The Romanian major scale also known as the Lydian Dominant ♭2 scale is a heptatonic scale subset of the octatonic scale with an omitted ♭3 degree. It is noted for its flattened 2nd and sharpened fourth degrees, the latter a distinctive feature of Romanian traditional music. It has the following interval structure in semitones: 1, 3, 2, 1, 2, 1, 2, giving it the notes C, D♭, E, F♯, G, A, B♭ in the key of C. Though it is called a major scale, it is typically played over a C13 (♭9) (♯11) (also F♯ major over C) dominant chord. This is an enharmonic mode of B Harmonic Minor (A♯ & C♯ in B Harmonic Minor, B♭ & D♭ in C Romanian Major), along with D Harmonic Major (C♯ in G Harmonic Major, D♭ in C Romanian Major). The root note of F Harmonic Major is raised a semitone to F♯, and the root note of D Aeolian Dominant lowered a semitone to D♭. There is also a ♮6 with the D♭ Super Lydian Augmented scale, lowering the B♮ to B♭.
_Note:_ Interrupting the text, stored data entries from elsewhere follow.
theorem flushFrom (k : CarrierId) (slot : Word) : ∀ (ps : List Pdu) (i : Nat) (go : Bool) (s : State), PduOnly s (flushFrom k slot i ps go s).2
  | [], _, _, s => refl s
  | p :: ps, i, go, s => by
    unfold Machine.flushFrom
    split
    · exact flushFrom k slot ps _ go s
    split
    · split
      · exact ((sendTb s ..).trans (countPair ..)).trans (flushFrom k slot ps _ go _)
      · exact flushFrom k slot ps _ false s
    split
    · exact (reportStatus s ..).trans (flushFrom k slot ps _ go _)
    · exact flushFrom k slot ps _ go s

theorem modUl (s : State) (k : CarrierId) (slot : Word) (f : Sched → Sched) : PduOnly s (s.modUl k slot f) := modCarrier s k fun _ => rfl
theorem modDl (s : State) (k : CarrierId) (slot : Word) (f : Sched → Sched) : PduOnly s (s.modDl k slot f) := modCarrier s k fun _ => rfl

theorem flushUl (s : State) (k : CarrierId) (slot : Word) : PduOnly s (s.flushUl k slot) := by
  unfold State.flushUl
  split
  · exact refl s
  · exact (flushFrom ..).trans (modUl ..)

/-- Missed deadlines are counted beside the reloads. -/
theorem dspReloads_miss (n : Nat) (h : CarHealth) : ((List.range n).foldl (fun h _ => h.miss) h).dspReloads = h.dspReloads := by
  have key (l : List Nat) : ∀ h : CarHealth, (l.foldl (fun h _ => h.miss) h).dspReloads = h.dspReloads := by
    induction l with
    | nil => exact fun _ => rfl
    | cons _ l ih => exact fun h => ih h.miss
  exact key _ h

/-- The work that a reloaded core held is reported; no core, memory or kernel changes (R339). -/
theorem dropDspWork (s : State) (k : CarrierId) : PduOnly s (s.dropDspWork k) := by
  have missed (s : State) (n : Nat) : PduOnly s (s.modCarrier k fun x => { x with health := (List.range n).foldl (fun h _ => h.miss) x.health }) :=
    modCarrier s k fun x => dspReloads_miss n x.health
  unfold State.dropDspWork
  refine (foldl (fun s q => ?_) _ s).trans (foldl (fun s q => ?_) _ _)
  · exact ((drawMany s _).trans (missed _ _)).trans ((modUl ..).trans (flushUl ..))
  · exact ((drawMany s _).trans (missed _ _)).trans (modDl ..)

end PduOnly

/-! ### Faults (R339) -/

/-- The halted core of a fault. -/
def Dsp.faulted (x : Dsp) (cause : Nat) : Dsp :=
  { x.cycle.drain with halted := true, cause := BitVec.ofNat 4 cause, fault := x.cycle.drain.pc, held := none, branch := none }

/-- One more reload of a core of the carrier. -/
def Carrier.reloaded (x : Carrier) : Carrier := { x with health := { x.health with dspReloads := satInc32 x.health.dspReloads } }

section
variable (s : State) (d : DspId) (cause : Nat)

theorem State.dspFault_open (hd : 12 ≤ d.val) :
    s.dspFault d cause = (s.setDsp d ((s.dsp d).faulted cause)).dspEvent d cause stDspFault (s.dsp d).cycle.pc.toNat 0 := by
  have ho : isOpenDsp d = true := decide_eq_true hd
  simp only [State.dspFault, ho, if_true, Dsp.faulted, Dsp.drain_pc]

/-- A radio core starts again; the carrier of its work counts a reload. -/
theorem State.dspFault_radio (hd : d.val < 12) : ∃ u, EventOnly (s.setDsp d ((s.dsp d).faulted cause)).draw.2 u
    ∧ s.dspFault d cause = ((u.modCarrier (Fin.ofNat 4 (d.val / 3)) Carrier.reloaded).modDsp d
        Dsp.start).dropDspWork (Fin.ofNat 4 (d.val / 3)) := by
  have ho : isOpenDsp d = false := decide_eq_false (Nat.not_le.mpr hd)
  refine ⟨(s.setDsp d ((s.dsp d).faulted cause)).draw.2.healthEvent ((Config.freeWord s.freeCtr).toNat % 256) stDspFault (leBytes 1 d.val),
    State.healthEvent_frame .., ?_⟩
  simp only [State.dspFault, ho, Bool.false_eq_true, if_false]
  rfl

theorem Dsp.faulted_fault (x : Dsp) : (x.faulted cause).fault = x.cycle.pc := by simp only [Dsp.faulted, Dsp.drain_pc]
theorem Dsp.faulted_mem (x : Dsp) : (x.faulted cause).mem = x.mem := by simp only [Dsp.faulted, Dsp.drain_mem, Dsp.cycle_mem]

theorem Dsp.faulted_pend (x : Dsp) : (x.faulted cause).pend = [] := by simp only [Dsp.faulted, Dsp.drain_pend]

/-- A fault of an open core halts it and is told to the host. -/
theorem fault_open (hd : 12 ≤ d.val) {t : State} (ht : s.dspFault d cause = t) :
    t = { s with dsps := t.dsps, host := t.host } ∧ (∀ e, e ≠ d → t.dsp e = s.dsp e) ∧ t.dsp d = (s.dsp d).faulted cause
      ∧ Notified s t 0x0A13 0x0509#16 (leBytes 4 (s.kernelId d) ++ leBytes 1 d.val ++ leBytes 1 cause ++ leBytes 2 0x0509
          ++ leBytes 4 (s.dsp d).cycle.pc.toNat ++ [0#8, 0#8, 0#8, 0#8]) hostPort := by
  have hn := notified_dspEvent (s := s) (u := s.setDsp d ((s.dsp d).faulted cause)) rfl rfl d cause stDspFault (s.dsp d).cycle.pc.toNat 0
  have hh := State.dspEvent_hostOnly (s.setDsp d ((s.dsp d).faulted cause)) d cause stDspFault (s.dsp d).cycle.pc.toNat 0
  rw [← State.dspFault_open s d cause hd, ht] at hn hh
  refine ⟨?_, fun e he => (hh.dsp_eq e).trans (dsp_setDsp_ne s _ he), (hh.dsp_eq d).trans (dsp_setDsp s d _), by simpa [leBytes, stDspFault] using hn⟩
  unfold HostOnly at hh
  rw [hh]
  rfl

/-- A fault of a radio core starts it again, and its carrier counts a reload. -/
theorem fault_radio (hd : d.val < 12) {t : State} (ht : s.dspFault d cause = t) :
    t.mem = s.mem ∧ t.kernels = s.kernels ∧ (∀ e, e ≠ d → t.dsp e = s.dsp e) ∧ t.dsp d = ((s.dsp d).faulted cause).start
      ∧ (t.carrier (Fin.ofNat 4 (d.val / 3))).health.dspReloads = satInc32 (s.carrier (Fin.ofNat 4 (d.val / 3))).health.dspReloads := by
  obtain ⟨u, hu, hv⟩ := State.dspFault_radio s d cause hd
  rw [ht] at hv
  obtain ⟨hp, hc⟩ := PduOnly.dropDspWork ((u.modCarrier (Fin.ofNat 4 (d.val / 3)) Carrier.reloaded).modDsp d
    Dsp.start) (Fin.ofNat 4 (d.val / 3))
  rw [← hv] at hp hc
  unfold EventOnly at hu
  have hdsp (e : DspId) : u.dsp e = (s.setDsp d ((s.dsp d).faulted cause)).dsp e := by rw [hu]; rfl
  have htd (e : DspId) : t.dsp e = (u.modDsp d Dsp.start).dsp e := by rw [hp]; rfl
  refine ⟨by rw [hp, hu]; rfl, by rw [hp, hu]; rfl, fun e he => ?_, ?_, ?_⟩
  · rw [htd, State.modDsp, dsp_setDsp_ne _ _ he, hdsp, dsp_setDsp_ne _ _ he]
  · rw [htd, State.modDsp, dsp_setDsp, hdsp, dsp_setDsp]
  · have hcar : u.carrier (Fin.ofNat 4 (d.val / 3)) = s.carrier (Fin.ofNat 4 (d.val / 3)) := by rw [hu]; rfl
    rw [hc, ← hcar]
    exact congrArg (fun x => x.health.dspReloads) (carrier_modCarrier u (Fin.ofNat 4 (d.val / 3)) Carrier.reloaded)

end

@[simp] theorem Dsp.start_mem (x : Dsp) : x.start.mem = x.mem := rfl
theorem Dsp.start_dr (x : Dsp) (i : Nat) : x.start.dr i = 0#32 := by simp [Dsp.start, Dsp.dr]

/-! ### Interrupt entry (R336, R337) -/

/-- Pending causes play no part in the writes that land. -/
theorem Dsp.land_ipend (x : Dsp) (w : DspPend) (v : BitVec 3) : ({ x with ipend := v } : Dsp).land w = { x.land w with ipend := v } := by
  unfold Dsp.land
  cases w.dest with
  | cr i =>
    simp only
    split <;> rfl
  | d | a | o | ac | acLow | flags => rfl

theorem Dsp.foldl_land_ipend (l : List DspPend) (v : BitVec 3) : ∀ x : Dsp, l.foldl Dsp.land { x with ipend := v } = { l.foldl Dsp.land x with ipend := v } := by
  induction l with
  | nil => exact fun _ => rfl
  | cons w l ih => exact fun x => (congrArg (l.foldl Dsp.land) (x.land_ipend w v)).trans (ih (x.land w))

theorem Dsp.cycle_setIpend (x : Dsp) (v : BitVec 3) : ({ x with ipend := v } : Dsp).cycle = { x.cycle with ipend := v } :=
  foldl_land_ipend _ v { x with pend := _ }

theorem Dsp.drain_setIpend (x : Dsp) (v : BitVec 3) : ({ x with ipend := v } : Dsp).drain = { x.drain with ipend := v } := by
  have key (l : List Nat) : ∀ x : Dsp, l.foldl (fun (x : Dsp) n => (x.pend.filter fun p => p.left == n + 1).foldl Dsp.land x) { x with ipend := v }
      = { l.foldl (fun (x : Dsp) n => (x.pend.filter fun p => p.left == n + 1).foldl Dsp.land x) x with ipend := v } := by
    induction l with
    | nil => exact fun _ => rfl
    | cons n l ih =>
      intro x
      simp only [List.foldl_cons]
      rw [foldl_land_ipend, ih]
  unfold Dsp.drain
  rw [key]

/-- The pending causes with the one of an entry raised: a DMA completion stays pending from its own row. -/
def Dsp.raised (x : Dsp) (n : Fin 3) : BitVec 3 := if n.val = 1 then x.ipend else x.ipend ||| (1#3 <<< n.val)

theorem Dsp.raised_bits (x : Dsp) (n : Fin 3) (hn : n = 1 → x.ipend.getLsbD 1 = true) :
    (x.raised n).getLsbD n.val = true ∧ ∀ i, i < n.val → (x.raised n).getLsbD i = x.ipend.getLsbD i := by
  have key : ∀ (p : BitVec 3) (n : Fin 3), (n = 1 → p.getLsbD 1 = true) →
      (if n.val = 1 then p else p ||| (1#3 <<< n.val)).getLsbD n.val = true
        ∧ ∀ i : Fin 3, i < n → (if n.val = 1 then p else p ||| (1#3 <<< n.val)).getLsbD i.val = p.getLsbD i.val := by decide
  obtain ⟨h1, h2⟩ := key x.ipend n hn
  exact ⟨h1, fun i hi => h2 ⟨i, by omega⟩ hi⟩

/-- The lowest pending and enabled cause is the one taken (R336). -/
theorem Dsp.takes_lowest {x : Dsp} {n : Fin 3} (hie : x.fl.getLsbD 5 = true) (hb : x.branch = none) (hsh : x.shadow = 0)
    (hn : x.ipend.getLsbD n.val = true ∧ (x.ctlReg 27).getLsbD n.val = true)
    (hlow : ∀ i, i < n.val → ¬ (x.ipend.getLsbD i = true ∧ (x.ctlReg 27).getLsbD i = true)) : x.takes = some n.val := by
  have hf : (List.range 3).find? (fun i => x.ipend.getLsbD i && (x.ctlReg 27).getLsbD i) = some n.val := by
    rw [List.find?_range_eq_some]
    refine ⟨by simpa using hn, List.mem_range.mpr n.isLt, fun i hi => ?_⟩
    have hno : (x.ipend.getLsbD i && (x.ctlReg 27).getLsbD i) = false :=
      Bool.eq_false_iff.mpr fun e => hlow i hi ((Bool.and_eq_true _ _).mp e)
    rw [hno, Bool.not_false]
  simp [Dsp.takes, hie, hb, hsh, hf]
As the Romanian major scale is a subset of the octatonic scale with no ♭3, it should have diminished seventh chords, particularly from its second note. This scale's ♯4th and 6th notes have minor or major (dominant) chord, while the root only has a major (dominant) chord (distinction from the half-whole diminished scale that the root, ♭3rd, ♯4th, and 6th notes have full diminished, half diminished, minor, and dominant chords built from that scale).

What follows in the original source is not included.